One number is all that is asked for: the number of lines below that hold the string "service".

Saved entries
+--
-- ==== Sys2Proof/Machine/BstCore.lean ====
section
/-!
DEFINITION. Units of self-test: their codes, how a unit returns to service, how a test ends (R442, R444–R446, R450–R453).
-/

namespace Sys2Proof.Machine

def State.onBst (s : State) (f : Bst → Bst) : State := { s with bst := f s.bst }
def State.modUnit (s : State) (u : Nat) (f : BstUnit → BstUnit) : State :=
  s.onBst (fun b => { b with units := b.units.poke (fun _ => {}) u (f (s.unit u)) })

def unitCls (u : Nat) : Nat := nfield u 15 13
def unitDie (u : Nat) : Nat := nfield u 12 10
def unitBrg (u : Nat) : Nat := nfield u 9 9
def unitIdx (u : Nat) : Nat := nfield u 5 0
/-- Island of a unit of class 0 or 1, bank of class 2, pseudo-channel of class 5. -/
def unitIsland (u : Nat) : Nat := 64 * unitDie u + unitIdx u
def unitBank (u : Nat) : Nat := 32 * unitDie u + unitIdx u
def unitPc (u : Nat) : Nat := 32 * unitDie u + unitIdx u

/-- Whether R442 names a unit by a code. -/
def unitValid (u : Nat) : Bool :=
  nfield u 8 6 == 0 && (unitBrg u == 0 || unitCls u == 3) && (match unitCls u with
    | 0 | 1 => unitDie u < 4
    | 2 => unitDie u < 4 && unitIdx u < 32
    | 3 => unitDie u < 4 && unitIdx u < 16
    | 4 => unitDie u == 0
    | 5 => unitDie u < 2 && unitIdx u < 32
    | _ => false)

/-- Source of the fault messages of a unit (R406, R446). -/
def unitSrc (u : Nat) : Nat :=
  match unitCls u with
  | 0 | 1 => srcIsland (unitIsland u)
  | 2 => srcBank (unitDie u) (unitIdx u)
  | 3 => 512 * unitDie u + 0x60 + unitBrg u
  | 4 => srcSaddle (0x10 + unitIdx u / 4)
  | _ => srcSaddle (2 + unitDie u)

/-- BST_STAT follows the tests. -/
def State.showBst (s : State) : State :=
  let runs (p : BstTest → Bool) : Bool := s.bst.tests.any (fun t => t.state == 2 && p t)
  let dies := ((List.range 4).filter (fun d => runs (fun t => unitCls t.unit ≤ 3 && unitDie t.unit == d))).map (fun d => 2 ^ d)
  let stks := ((List.range 2).filter (fun k => runs (fun t => unitCls t.unit == 5 && unitDie t.unit == k))).map (fun k => 2 ^ k)
  let waits := (s.bst.tests.filter (fun t => t.state != 2 && !t.bypass)).length
  let lanes := (s.bst.tests.filter (fun t => t.state == 2 && unitCls t.unit == 4)).length
  (((s.put BST_STAT.DIE_BUSY dies.sum).put BST_STAT.STACK_BUSY stks.sum).put BST_STAT.QUEUED (min waits 255)).put
    BST_STAT.LANES lanes

/-- Whether an address lies in HBM and its granule or guard frame in a pseudo-channel. -/
def inPc (p a : Nat) : Bool := a < 0xC00000000 && hbmStack a == p / 32 &&
  (let o := a % 0x600000000
   let n := if o < 0x5E8000000 then o / 2 ^ 18 else (o - 0x5E8000000) / 4096
   ((n % 32) ^^^ (n / 32 % 32)) == p % 32)

/-- Every granule of a pseudo-channel and its guard frames are zero. -/
def State.zeroPc (s : State) (p : Nat) : State :=
  s.onMem (fun m => m.wipe (inPc p))

/-- Step 2 and step 5 of a test: everything in the unit is zero (R444). -/
def State.clearUnit (s : State) (u : Nat) : State :=
  match unitCls u with
  | 0 => s.clearIsland (unitIsland u)
  | 1 => (s.setEng (unitIsland u) {}).zeroRange (islandWindow (unitIsland u) + 0x200000) 0x28000
  | 2 => s.zeroRange (granuleAt (512 * unitBank u)) 0x200000
  | 5 => s.zeroPc (unitPc u)
  | _ => s

/-- Whether an island may be placed once its unit is back. -/
def State.dieTakes (s : State) (d : Nat) : Bool := !s.dieGone d && !s.pkg.degraded.contains d

/-- A unit is back in service: an island EMPTY and placeable, an engine with its island or, taken from a context that is
still there, STOPPED; a bank allocated from again (R445, R446). -/
def State.unitBack (s : State) (u : Nat) : State :=
  let i := unitIsland u
  let other := unitOf (1 - unitCls u) (unitDie u) (unitIdx u)
  let s1 := s.modUnit u (fun x => { x with state := 0 })
  match unitCls u with
  | 0 | 1 =>
    if s.islState i ≠ 7 then
      (if unitCls u = 1 then (s1.modEng i (fun e => { e with state := 1 })).put (SWB_ISL_STAT.PLACEABLE i) (bit (s.dieTakes (i / 64)))
       else s1)
    else if (s.unit other).state ≥ 2 then s1
    else (s1.put (SWB_ISL_STAT.STATE i) 0).put (SWB_ISL_STAT.PLACEABLE i) (bit (s.dieTakes (i / 64)))
  | 2 => s1.onSwb (fun w => { w with shutBanks := w.shutBanks.filter (fun b => b != unitBank u) })
  | _ => s1

/-- A unit that a test or a bypass waited for and that it never took is as before. -/
def State.unitSpared (s : State) (u : Nat) : State :=
  let i := unitIsland u
  let s1 := if (s.unit u).state = 1 then s.modUnit u (fun x => { x with state := 0 }) else s
  match unitCls u with
  | 0 | 1 => if s.islState i ≠ 7 then s1.put (SWB_ISL_STAT.PLACEABLE i) (bit (s.dieTakes (i / 64))) else s1
  | 2 => if (s1.unit u).state = 0 then s1.onSwb (fun w => { w with shutBanks := w.shutBanks.filter (fun b => b != unitBank u) }) else s1
  | _ => s1

/-- A unit is OFFLINE, with its event. -/
def State.unitOff (s : State) (u : Nat) : State := (s.modUnit u (fun x => { x with state := 3 })).post 0x0C02 u

/-- Whether BST_OFFLINE and KEEP_OFF can take a unit out (R447). -/
def canBypass (u : Nat) : Bool := unitCls u != 3 && unitCls u != 5

/-- Records the end of a test for BST_UNIT_INFO, with BST_DONE. RESULT: 0 PASS, 1 FAIL, 3 ABORTED. -/
def State.testEnded (s : State) (t : BstTest) (result sig : Nat) : State :=
  let s1 := s.modUnit t.unit (fun x => { x with
    result := result, sig := sig, ended := s.now, runs := if result = 3 then x.runs else min (x.runs + 1) (2 ^ 21 - 1) })
  let s2 := if result = 1 then s1.bump BST_FAIL_CNT.COUNT else s1
  s2.post 0x0C01 (t.unit + result * 2 ^ 16) sig

/-- Takes a test off the list. -/
def State.dropTest (s : State) (t : BstTest) : State := (s.onBst (fun b => { b with tests := b.tests.erase t })).showBst

/-- Ends a test ABORTED: a unit that was taken is re-initialised and returns to service unless KEEP_OFF is set (R450). -/
def State.abortTest (s : State) (t : BstTest) : State :=
  let s1 := s.dropTest t
  let s2 := if t.bypass then s1 else s1.testEnded t 3 0
  if t.state = 2 then
    let s3 := s2.clearUnit t.unit
    if t.keepOff ∧ canBypass t.unit then s3.unitOff t.unit else s3.unitBack t.unit
  else s2.unitSpared t.unit

/-- Ends the tests that `p` names, their descriptors with ABORTED. -/
def State.abortTests (s : State) (p : BstTest → Bool) : State :=
  s.forAll (s.bst.tests.filter p) (fun t s => (s.abortTest t).opDone t.desc 3 0)

/-- A park ends the tests; their descriptors end after recovery (R451). -/
def State.parkTests (s : State) : State :=
  s.forAll (s.bst.tests.filter (fun t => t.state == 2)) (fun t s =>
    (s.abortTest t).onBst (fun b => { b with owed := b.owed ++ [(t.desc, 0)] }))

/-- What a park left to be posted. -/
def State.payOwed (s : State) : State :=
  (s.onBst (fun b => { b with owed := [] })).forAll s.bst.owed (fun p s => s.opDone p.1 3 0)

/-- The tests on some dies that a rung transition to Lull or deeper ends; 7 names the package. -/
def State.rungEndsTests (s : State) (scope : Nat) : State :=
  s.abortTests (fun t => t.state == 2 && (scope == 7 || (unitCls t.unit ≤ 3 && unitDie t.unit == scope)))

end Sys2Proof.Machine
end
+--
• _Solution for this problem_: 3